* [Material provided]:
┏━━

/-- A word on a link, readable from a cycle on (R72, R87): the direction it comes from, the tile and context bank that sent it, the
residency it was sent for, and whether its lane loops back on the tile, which is no link of the four (R29). -/
structure OnLink where
  dir : Nat
  at_ : Nat
  w : NetWord
  src : Nat
  resid : Nat
  loop : Bool
  deriving DecidableEq, Repr

/-- The shadow's state (R84). -/
inductive Shadow where
  | empty
  | loading
  | ready
  deriving DecidableEq, Repr

/-- The ports of one context bank of a tile's switch and the switch program's registers (R72 to R76, R84, R299). Directions are
0 north, 1 south, 2 east, 3 west. A link entry is the 4-bit owner code of R304. (DESIGN CHOICE, log 1) -/
structure Xbar where
  rx : AMap (List NetWord) := []
  flight : List OnLink := []
  credits : AMap Nat := []
  creditBack : List (Nat × Nat) := []
  toCore : AMap (List NetWord) := []
  fromCore : AMap (List NetWord) := []
  pc : BitVec 9 := 0
  lc0 : BitVec 10 := 0
  lc1 : BitVec 10 := 0
  h0 : Option NetWord := none
  h1 : Option NetWord := none
  halted : Bool := true
  linkIn : AMap (BitVec 4) := []
  linkOut : AMap (BitVec 4) := []
  xctl : BitVec 4 := 0
  shadow : Shadow := .empty
  shLinkIn : AMap (BitVec 4) := []
  shLinkOut : AMap (BitVec 4) := []
  shXctl : BitVec 4 := 0
  store : Nat := 0
  hasProg : Bool := false
  shHasProg : Bool := false
  deriving DecidableEq, Repr

/-- The format of a weight slot (07_matrix_meld.md R131). -/
inductive SlotFmt where
  | empty
  | i8
  | lo
  | hi
  deriving DecidableEq, Repr

/-- A weight slot (R123, R131, R133): `issued` holds the keys it has exported since placement, `ec` and `nanCol` the column
exponents and NaN bits of a pair, kept in its even slot. (DESIGN CHOICE, log 1) -/
structure Slot where
  owner : Option Nat := none
  fmt : SlotFmt := .empty
  gen : Nat := 0
  wc : Bool := false
  expValid : Bool := false
  expKey : BitVec 32 := 0
  expLim : Nat := 0
  expHold : Nat := 0
  issued : List (BitVec 32) := []
  ec : AMap Int := []
  nanCol : AMap Bool := []
  deriving DecidableEq, Repr

/-- An accumulator element (06_numerics.md R124): value, exponent and three flags. -/
structure Elem where
  v : Int := 0
  e : Int := 0
  nan : Bool := false
  pinf : Bool := false
  minf : Bool := false
  deriving DecidableEq, Repr

/-- A matrix request (R135): its token with its priority lowered, its requester (device, tile, context, context bank, residency), its
slot, generation and HOLD, the cycle of its admission, the stores its fetch waits for (R104), the sectors of its A rows, its
failure, and the reads of its A rows under way. `dead` marks one of a discarded residency, which delivers nothing (R150). -/
structure MReq where
  id : Nat
  tok : W256
  dev : Nat
  tile : Nat
  key : Nat
  bank : Nat
  resid : Nat
  remote : Bool
  tid : Nat
  slot : Nat
  gen : Nat
  hold : Nat
  admitted : Nat
  waits : List Nat
  rows : List W256
  fetched : Bool
  seq : Nat
  err : Option MErr
  dead : Bool
  reads : List Piece := []
  deriving DecidableEq, Repr

/-- A `wload` in the meld buffer (R132, R280): the slots it changes, source, format (0 I8, 1 B16, 2 F32), barrier, requester, and
the reads of its source under way. -/
structure WReq where
  id : Nat
  slots : List Nat
  slot : Nat
  f : Nat
  base : W64
  pitch : Nat
  bar : Option Nat
  key : Nat
  resid : Nat
  waits : List Nat
  reads : List Piece := []
  deriving DecidableEq, Repr

/-- A group of melded requests (R146 to R148). `cls` is 0 L, 1 C, 2 X; `id` that of its first member. -/
structure Group where
  id : Nat
  slot : Nat
  gen : Nat
  af : Nat
  d : Nat
  cls : Nat
  members : List MReq
  opened : Nat
  hold : Nat
  prio : Nat
  ready : Bool
  overdue : Bool
  isOpen : Bool
  deriving DecidableEq, Repr

/-- One row in a lane: its request, its number in the request, and its 64 terms with the weights of the issue (R134, R150). (DEDUCED, log 26) -/
structure LaneRow where
  req : MReq
  row : Nat
  terms : List Elem
  deriving DecidableEq, Repr

/-- An issue lane (R134): the slots of its group, the issue cycle moved on by its waits, digits, rows issued, rows still to leave,
words of the row at its head already pushed, the cycle from which it is free, and the second lane of a pair, which holds no rows. -/
structure Lane where
  slots : List Nat := []
  issued : Nat := 0
  d : Nat := 0
  done : Nat := 0
  rows : List LaneRow := []
  pushed : Nat := 0
  freeAt : Nat := 0
  mate : Option Nat := none
  deriving DecidableEq, Repr

/-- A token of the accumulator queue (R142). `done` is the request that completes when it has been applied. -/
inductive AccTok where
  | row (slice row : Nat) (acc : Bool) (terms : List Elem) (poison : Bool) (done : Option MReq)
  | poison (slice row : Nat) (done : Option MReq)
  | clear (slice row count : Nat)
  | read (key slice row g f : Nat) (d : BitVec 5)
  deriving DecidableEq, Repr

/-- A CHAINADD request from its admission on (R139): the header and data words of its PSUM token taken from M, the terms of its rows
that have left their lane, how many rows have been added, and whether its PSUM token has proved malformed. -/
structure ChainIn where
  req : MReq
  head : Option W256 := none
  words : List W256 := []
  terms : List (List Elem) := []
  sent : Nat := 0
  spoilt : Bool := false
  deriving DecidableEq, Repr

/-- Rows of a CHAIN, ONWARD or RACC request gathered for its next PSUM token or packet (R138, R141). -/
structure ChainOut where
  req : MReq
  rows : List (List Elem × Bool) := []
  sent : Nat := 0
  deriving DecidableEq, Repr

/-- A word on offer at M (04_static_network.md R405), and the request that completes when it is taken. -/
structure MWord where
  w : NetWord
  done : Option MReq := none
  deriving DecidableEq, Repr

/-- A RETURN request some of whose rows have left their lane (R138): its writes under way, the first sector found failing, and whether
its last row has left. -/
structure RetJob where
  req : MReq
  tids : List Nat := []
  bad : Option W64 := none
  last : Bool := false
  deriving DecidableEq, Repr

/-- A poison token on its way to the accumulator queue (R142, R146): its request, the request's row, and whether it completes it. -/
structure PoisonIn where
  req : MReq
  row : Nat
  done : Bool
  deriving DecidableEq, Repr

/-- The matrix node of a tile (R131, R134, R139, R142, R145, R405): slots, slices with their owners and poison bits, groups, requests for other
tiles whose rows are being fetched (R140), `wload`s, lanes, accumulator queue, and its side of M by context bank: request tokens taken, whether
words are being dropped, words offered. `badPsum` names remote requests one of whose PSUM packets was malformed, `returns` the RETURN requests
whose rows leave, `poisons` the poison tokens that wait for the accumulator queue, and `accBad` the elements (1024·slice + 64·row + column) with
an uncorrectable error, which comes from outside (21_memory_subsystem.md R368; log 33). -/
structure Node where
  slots : AMap Slot := []
  sliceOwner : AMap Nat := []
  acc : AMap Elem := []
  poison : AMap Bool := []
  groups : List Group := []
  sending : List MReq := []
  wloads : List WReq := []
  lanes : AMap Lane := []
  accQ : List AccTok := []
  mTok : AMap W256 := []
  mDrop : AMap Bool := []
  chains : List ChainIn := []
  outs : List ChainOut := []
  mOut : AMap (List MWord) := []
  returns : List RetJob := []
  poisons : List PoisonIn := []
  accBad : List Nat := []
  badPsum : List Nat := []
  nextId : Nat := 0
  deriving DecidableEq, Repr

/-- A memory port (08_copies_barriers.md R161, R162; 21_memory_subsystem.md R365, R367, R369, R370). `last` is the cycle of its last
admission, `corrected` the count of corrected errors. -/
structure Port where
  slots : AMap Nat := []
  mgmt : Nat := 4096
  mit : Nat := 8192
  radius : Nat := 1
  corrected : Nat := 0
  mitStall : Nat := 0
  trainStall : Nat := 0
  last : Option Nat := none
  deriving DecidableEq, Repr

/-- An open row of a DRAM bank: the row, the last cycle it was used (R370), until when the bank is blocked, and the physical address
whose access opened the row, which its events name (R371). -/
structure OpenRow where
  row : Option Nat := none
  used : Nat := 0
  blocked : Nat := 0
  pa : Nat := 0
  deriving DecidableEq, Repr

┗━━

* [Your objective]:
From the entries above, write out only the lines starting at the line that holds "dead : Bool" and ending at the line that holds "count : Nat)", keeping both and matching them exactly.

* [Task response]:
  dead : Bool
  reads : List Piece := []
  deriving DecidableEq, Repr

/-- A `wload` in the meld buffer (R132, R280): the slots it changes, source, format (0 I8, 1 B16, 2 F32), barrier, requester, and
the reads of its source under way. -/
structure WReq where
  id : Nat
  slots : List Nat
  slot : Nat
  f : Nat
  base : W64
  pitch : Nat
  bar : Option Nat
  key : Nat
  resid : Nat
  waits : List Nat
  reads : List Piece := []
  deriving DecidableEq, Repr

/-- A group of melded requests (R146 to R148). `cls` is 0 L, 1 C, 2 X; `id` that of its first member. -/
structure Group where
  id : Nat
  slot : Nat
  gen : Nat
  af : Nat
  d : Nat
  cls : Nat
  members : List MReq
  opened : Nat
  hold : Nat
  prio : Nat
  ready : Bool
  overdue : Bool
  isOpen : Bool
  deriving DecidableEq, Repr

/-- One row in a lane: its request, its number in the request, and its 64 terms with the weights of the issue (R134, R150). (DEDUCED, log 26) -/
structure LaneRow where
  req : MReq
  row : Nat
  terms : List Elem
  deriving DecidableEq, Repr

/-- An issue lane (R134): the slots of its group, the issue cycle moved on by its waits, digits, rows issued, rows still to leave,
words of the row at its head already pushed, the cycle from which it is free, and the second lane of a pair, which holds no rows. -/
structure Lane where
  slots : List Nat := []
  issued : Nat := 0
  d : Nat := 0
  done : Nat := 0
  rows : List LaneRow := []
  pushed : Nat := 0
  freeAt : Nat := 0
  mate : Option Nat := none
  deriving DecidableEq, Repr

/-- A token of the accumulator queue (R142). `done` is the request that completes when it has been applied. -/
inductive AccTok where
  | row (slice row : Nat) (acc : Bool) (terms : List Elem) (poison : Bool) (done : Option MReq)
  | poison (slice row : Nat) (done : Option MReq)
  | clear (slice row count : Nat)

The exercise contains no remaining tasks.